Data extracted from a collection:
══════════════════════════════
/-- What the demodulators keep per context and per ensemble instance (chapters 14-17). -/
structure DemodSt where
  /-- Narrowband, by context; reset none. -/
  nb : List (Nat × NbSt) := []
  /-- RDS, by context; reset none. -/
  rds : List (Nat × RdsSt) := []
  /-- DAB, by context; reset none. -/
  dab : List (Nat × DabSt) := []
  /-- DAB receivers, by ensemble instance; reset none. -/
  insts : List (Nat × DabInst) := []
  /-- DRM, by context; reset none. -/
  drm : List (Nat × DrmSt) := []
  /-- Check measurement in progress, by context; 14 R411; reset none. -/
  meas : List (Nat × Meas) := []
  /-- Live metrics since the last evaluation of its follow group, by context; 19 R544; reset none. -/
  live : List (Nat × Meas) := []
  /-- Check result held, by context; 14 R415; reset none. -/
  checks : List (Nat × CheckRes) := []
deriving DecidableEq, Repr


/-! ## Chapter 18: diversity combining -/

/-- State of a branch (18 R512). -/
inductive BranchState where
  | active
  | probation
  | dropped
deriving DecidableEq, Repr

/-- The samples of a branch and what the combiner keeps of it (18 R508-R510, R517, R518). -/
structure BranchDsp where
  /-- Samples not yet combined, oldest first; R509; reset none. -/
  buf : List SlotSample := []
  /-- Phase by which a remote branch is derotated, 2^-32 turns; R510; reset 0. -/
  rot : Nat := 0
  /-- C of the anchor with the datum tick from which it counts, oldest first; R510; reset none. -/
  corr : List (Nat × Int) := []
  /-- Values ahead of the channel filter, newest first, at most 127; R517; reset none. -/
  line : List Cx := []
  /-- Rms magnitude behind it over the last combined Round, units of 2^-64; R517; reset 0. -/
  rms : Nat := 0
  /-- Taps of the branch; R517; reset zero. -/
  eq : EqSt := {}
  /-- Noise blanker; R518; reset none. -/
  blank : BlankSt := {}
  /-- Samples of its clean Rounds in this window, oldest first; R518; reset none. -/
  win : List Cx := []
  /-- Weight in force, units of 2^-160 over 2^-64; R518; reset 0. -/
  w : Cx := {}
  /-- Weight of the window before, from which it cross-fades. -/
  wOld : Cx := {}
  /-- Moments of this window: samples, Σ|x|², Σ|x|⁴ at the common gain; R409, R523; reset 0. -/
  sums : NbSums := {}
  /-- Σ x_b · conj(x_0) of this window; R523; reset 0. -/
  corr0 : Cx := {}
deriving DecidableEq, Repr

/-- One branch of a combined service (18 R506, R512, R523). -/
structure BranchSt where
  /-- Remote, rather than local. -/
  remote : Bool
  /-- Input, or fabric address. -/
  source : Nat
  /-- Fabric stream of a remote branch, 0 otherwise. -/
  stream : Nat := 0
  /-- Slot of a local branch; branch 0 uses the anchor's. -/
  slot : Option Nat := none
  /-- State. -/
  state : BranchState := .probation
  /-- Consecutive clean Rounds, 0-8. -/
  clean : Nat := 0
  /-- Rounds combined since it was last active or was added. -/
  away : Nat := 0
  /-- drops, u16 saturating. -/
  drops : Nat := 0
  /-- late, u16 saturating. -/
  late : Nat := 0
  /-- weight, quality and phase as last measured. -/
  weight : Nat := 0
  /-- quality, 0.1 dB. -/
  quality : Int := 0
  /-- phase. -/
  phase : Int := 0
  /-- Round number and cause of R511 of the Rounds of a remote branch not yet combined, 0xFF clean. -/
  hist : List (Nat × Nat) := []
  /-- Frame count of the last frame of a remote branch (23 R642). -/
  count : Option Nat := none
  /-- Round whose first frame of a pair has come (23 R641), with its cause. -/
  half : Option (Nat × Nat) := none
  /-- Boundary from which it belongs to the service. -/
  since : Nat := 0
  /-- Samples and combining. -/
  dsp : BranchDsp := {}
deriving DecidableEq, Repr

/-- A combined service (18 R505). -/
structure CmbSt where
  /-- Anchor context. -/
  anchor : Nat
  /-- Latency L. -/
  latency : Nat
  /-- Branches 0-7. -/
  branches : List BranchSt
  /-- Samples of the cross-fade between weights made, 64 where none runs; R518; reset 64. -/
  fade : Nat := 64
  /-- Datum time of the last combined Round's boundary. -/
  boundary : Nat := 0
  /-- Boundary from which it exists. -/
  since : Nat
deriving DecidableEq, Repr

/-- An accepted CMB_CFG (18 R522). -/
structure CmbAct where
  /-- Service. -/
  service : Nat
  /-- Anchor, none for a release. -/
  anchor : Option Nat
  /-- Latency. -/
  latency : Nat
  /-- Branches besides branch 0. -/
  branches : List BranchSt
  /-- Boundary. -/
  due : Nat
deriving DecidableEq, Repr

/-- Diversity combining (chapter 18). -/
structure CombSt where
  /-- Combined services by number 0-7; 18 R505; reset none. -/
  services : List (Nat × CmbSt) := []
  /-- Accepted CMB_CFG not yet applied; 18 R522; reset none. -/
  acts : List CmbAct := []
deriving DecidableEq, Repr

/-! ## Chapter 19: Field Book and Service Following -/

/-- One valid Field Book entry (19 R525, R526). -/
structure FbEntry where
  /-- standard. -/
  std : Nat
  /-- pinned. -/
  pinned : Bool := false
  /-- tuned. -/
  tuned : Bool := false
  /-- stale. -/
  stale : Bool := false
  /-- source, 7 bits. -/
  source : Nat := 0
  /-- freq, kHz; 0 an identifier record. -/
  freq : Nat
  /-- input, 0xFF none. -/
  input : Nat := 0xFF
  /-- id. -/
  id : Nat := 0
  /-- eid. -/
  eid : Nat := 0
  /-- link. -/
  link : Nat := 0
  /-- level. -/
  level : Nat := 0
  /-- class. -/
  cls : Nat := 0
  /-- checked. -/
  checked : Bool := false
  /-- level_valid. -/
  levelValid : Bool := false
  /-- regional. -/
  regional : Bool := false
  /-- due, 18 bits. -/
  due : Nat := 0
  /-- seen, u32. -/
  seen : Nat := 0
  /-- checks, u8. -/
  checks : Nat := 0
  /-- misses, u8. -/
  misses : Nat := 0
  /-- Bytes 24-31. -/
  detail : List Nat := [0, 0, 0, 0, 0, 0, 0, 0]
deriving DecidableEq, Repr

/-- A host command accepted for a boundary (19 R528). -/
inductive FbCmd where
  | put (handle pin : Nat) (image : List Byte) (src : Nat)
  | drop (handle scope : Nat)
  | import_ (entries : List (List Byte)) (src accepted : Nat)
deriving DecidableEq, Repr

/-- The Field Book (19 R525-R540). -/
structure FieldBookSt where
  /-- Valid entries by handle 0-8191; R534; reset none. -/
  entries : List (Nat × FbEntry) := []
  /-- Offers not yet applied, in order of arrival; R528; reset none. -/
  offers : List FbOffer := []
  /-- Accepted commands with their boundary; R528; reset none. -/
  cmds : List (Nat × FbCmd) := []
  /-- Field Book generation, u32; R535; reset 0, DESIGN CHOICE log 12. -/
  gen : Nat := 0
  /-- First handle of the next sweep; R532; reset 0, DESIGN CHOICE log 12. -/
  sweep : Nat := 0
  /-- Offers refused since the last FB_FULL, u32; R533; reset 0. -/
  refused : Nat := 0
  /-- Datum time of the last FB_FULL; reset none. -/
  fullAt : Option Nat := none
  /-- Entries created, freed and updated since the last FB_CHANGED; R555; reset 0. -/
  created : Nat := 0
  /-- freed. -/
  freed : Nat := 0
  /-- updated. -/
  updated : Nat := 0
  /-- Last boundary at which an entry was created, updated, freed or pinned; R535; reset none. -/
  changedAt : Option Nat := none
  /-- Datum time of the last FB_CHANGED; reset none. -/
  eventAt : Option Nat := none
deriving DecidableEq, Repr

/-- A follow group (19 R541-R552). -/
structure FollowGrp where
  /-- mode: 1 advise, 2 automatic (an entry that is off is not in the table). -/
  mode : Nat
  /-- Regional variants admitted. -/
  regional : Bool
  /-- Contexts of the set. -/
  set : List Nat
  /-- CHECK contexts of the pool. -/
  pool : List Nat
  /-- Link set to follow, 0 for R531. -/
  link : Nat
  /-- On air. -/
  onAir : Nat
  /-- Handle of the prepared candidate. -/
  handle : Option Nat := none
  /-- Identifier whose service the prepared partner still has to select, with its boundary. -/
  prep : Option (Nat × Nat) := none
  /-- Datum time of the last evaluation, or of the arming. -/
  evalAt : Nat := 0
  /-- A switch that starts at this boundary, with its partner; true for a cut. -/
  switchDue : Option (Nat × Nat × Bool) := none
  /-- Entries that the pool measures: context and handle. -/
  checking : List (Nat × Nat) := []
  /-- s_air. -/
  sAir : Nat := 0
  /-- s_partner. -/
  sPartner : Nat := 0
  /-- Evaluations running at which s_air was 0. -/
  zero : Nat := 0
  /-- confirm. -/
  confirm : Nat := 0
  /-- Datum time of the last preparation failure. -/
  failAt : Option Nat := none
  /-- Datum time of the last switch. -/
  switchAt : Option Nat := none
  /-- switches, u16. -/
  switches : Nat := 0
  /-- reversals, u16. -/
  reversals : Nat := 0
  /-- checks, u32. -/
  checks : Nat := 0
deriving DecidableEq, Repr

/-- An accepted FOLLOW_CFG (19 R552). -/
structure FollowAct where
  /-- Programme. -/
  prog : Nat
  /-- The group as configured, none for mode 0. -/
  grp : Option FollowGrp
  /-- Switch now. -/
  switch : Bool
  /-- Boundary. -/
  due : Nat
deriving DecidableEq, Repr

/-- Following (19 R541-R553). -/
structure FollowSt where
  /-- Armed groups by programme; reset none. -/
  groups : List (Nat × FollowGrp) := []
  /-- Accepted FOLLOW_CFG not yet applied; reset none. -/
  acts : List FollowAct := []
deriving DecidableEq, Repr


/-! ## Chapter 20: audio -/

/-- PORT_CFG of one port (20 R584). -/
structure PortCfg where
  /-- 0 master, 1 slave. -/
  role : Nat
  /-- Format code. -/
  format : Nat
  /-- Rate code. -/
  rate : Nat
  /-- Slots per frame. -/
  slots : Nat
  /-- Bits per slot. -/
  slotBits : Nat
  /-- Bits per word. -/
  wordBits : Nat
  /-- Leader, 0xFF none. -/
  group : Nat
  /-- flags. -/
  flags : Nat
deriving DecidableEq, Repr

/-- Running state of a port or SPDO output (20 R575, R577). -/
inductive RunState where
  | stopped
  | running
  | stopping (since : Nat)
deriving DecidableEq, Repr

/-- A change of gain under way or over, raised-cosine (20 R560). -/
structure Ramp where
  /-- Gain before it, units of 2^-24. -/
  from_ : Nat
  /-- Gain after it. -/
  target : Nat
  /-- Datum time of the deciding event. -/
  at_ : Nat
  /-- Length, samples at 48 kHz. -/
  len : Nat
deriving DecidableEq, Repr

/-- A sample of the 48 kHz programme path (20 R559). -/
structure AudioSample where
  /-- Time stamp in thirds of a datum tick: 48 kHz samples stand 65,536 thirds apart. -/
  t3 : Nat
  /-- Left, 24 bits. -/
  l : Int
  /-- Right, 24 bits. -/
  r : Int
  /-- The two are the channels of a Layer II dual-channel stream (20 R557). -/
  dual : Bool := false
deriving DecidableEq, Repr

/-- A source behind its domain converter (20 R559). -/
structure AudioFeed where
  /-- Source samples, newest first, at most 64; reset none. -/
  line : List (Int × Int) := []
  /-- Phase of the interpolation; reset 0. -/
  phase : Nat := 0
  /-- 48 kHz samples of the last 5 s and those not yet due, newest first; reset none. -/
  out : List AudioSample := []
deriving DecidableEq, Repr

/-- The sample-rate converter of a programme (20 R564). -/
structure AsrcSt where
  /-- Its last 48 kHz samples, newest first, at most 512; reset none. -/
  line : List (Int × Int) := []
  /-- Input samples from the newest one to the next output, units of 2^-32; reset 0. -/
  pos : Nat := 0
  /-- Integrator of the ratio loop, ppm; reset 0. -/
  loop : Int := 0
  /-- Ratio deviation, ppm; reset 0. -/
  ratio : Int := 0
deriving DecidableEq, Repr

/-- A route of a programme to an output, while it sounds (20 R583). -/
structure RouteSt where
  /-- Programme. -/
  prog : Nat
  /-- Output: 0-3 AP0-AP3, 4-5 SPDO0-SPDO1. -/
  out : Nat
  /-- First slot. -/
  slot : Nat
  /-- flags of PROG_ROUTE. -/
  flags : Nat
  /-- Its ramps, newest first. -/
  gain : List Ramp
deriving DecidableEq, Repr

/-- One audio port (20 R568-R576). A group's frame FIFO, fault frames and clock are kept with its leader. -/
structure PortSt where
  /-- Configuration; reset unconfigured. -/
  cfg : Option PortCfg := none
  /-- Configuration that applies at the next boundary; reset none. -/
  next : Option PortCfg := none
  /-- Running; reset stopped. -/
  run : RunState := .stopped
  /-- A slave port's clock is valid; R573; reset false. -/
  clockOk : Bool := false
  /-- A slave port's clock was lost since the run; R573; reset false. -/
  clockLost : Bool := false
  /-- This port's part of the group's FIFO, oldest frame first, each a word per slot; R570; reset empty. -/
  fifo : List (List Int) := []
  /-- What each programme routed to the port has delivered and no frame holds yet: per sample the words by slot; R570; reset none. -/
  pend : List (Nat × List (List (Nat × Int))) := []
  /-- Frames sent in the last Round, oldest first, and fault frames since; R568, R571; reset none. -/
  sent : List (List Int) := []
  /-- The last complete frame sent; R571; reset none. -/
  last : List Int := []
  /-- Ramps of every route on the port at its start and stop and under R572 and R573, newest first; reset none. -/
  gate : List Ramp := []
  /-- The group is out of step; R570; reset false. -/
  outOfStep : Bool := false
  /-- Datum times of the fault frames of the last 1,024 frame periods, newest first; R572; reset none. -/
  faults : List Nat := []
  /-- Kind of the last fault frame; R591; reset 0, DESIGN CHOICE log 12. -/
  lastKind : Nat := 0
  /-- The routes of the group are muted by R572; reset false. -/
  muted : Bool := false
  /-- fault_frames since the run, saturating; R589; reset 0. -/
  faultFrames : Nat := 0
  /-- saturations since the run, saturating; R589; reset 0. -/
  saturations : Nat := 0
  /-- BCLK and FS are driven low because the port is or was a master; R575, R584; reset false. -/
  drivesLow : Bool := false
deriving DecidableEq, Repr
══════════════════════════════
--- Task objective ---
Among the lines above, some may hold the string "next". State how many, giving the number alone.

--- Exercise solution ---
4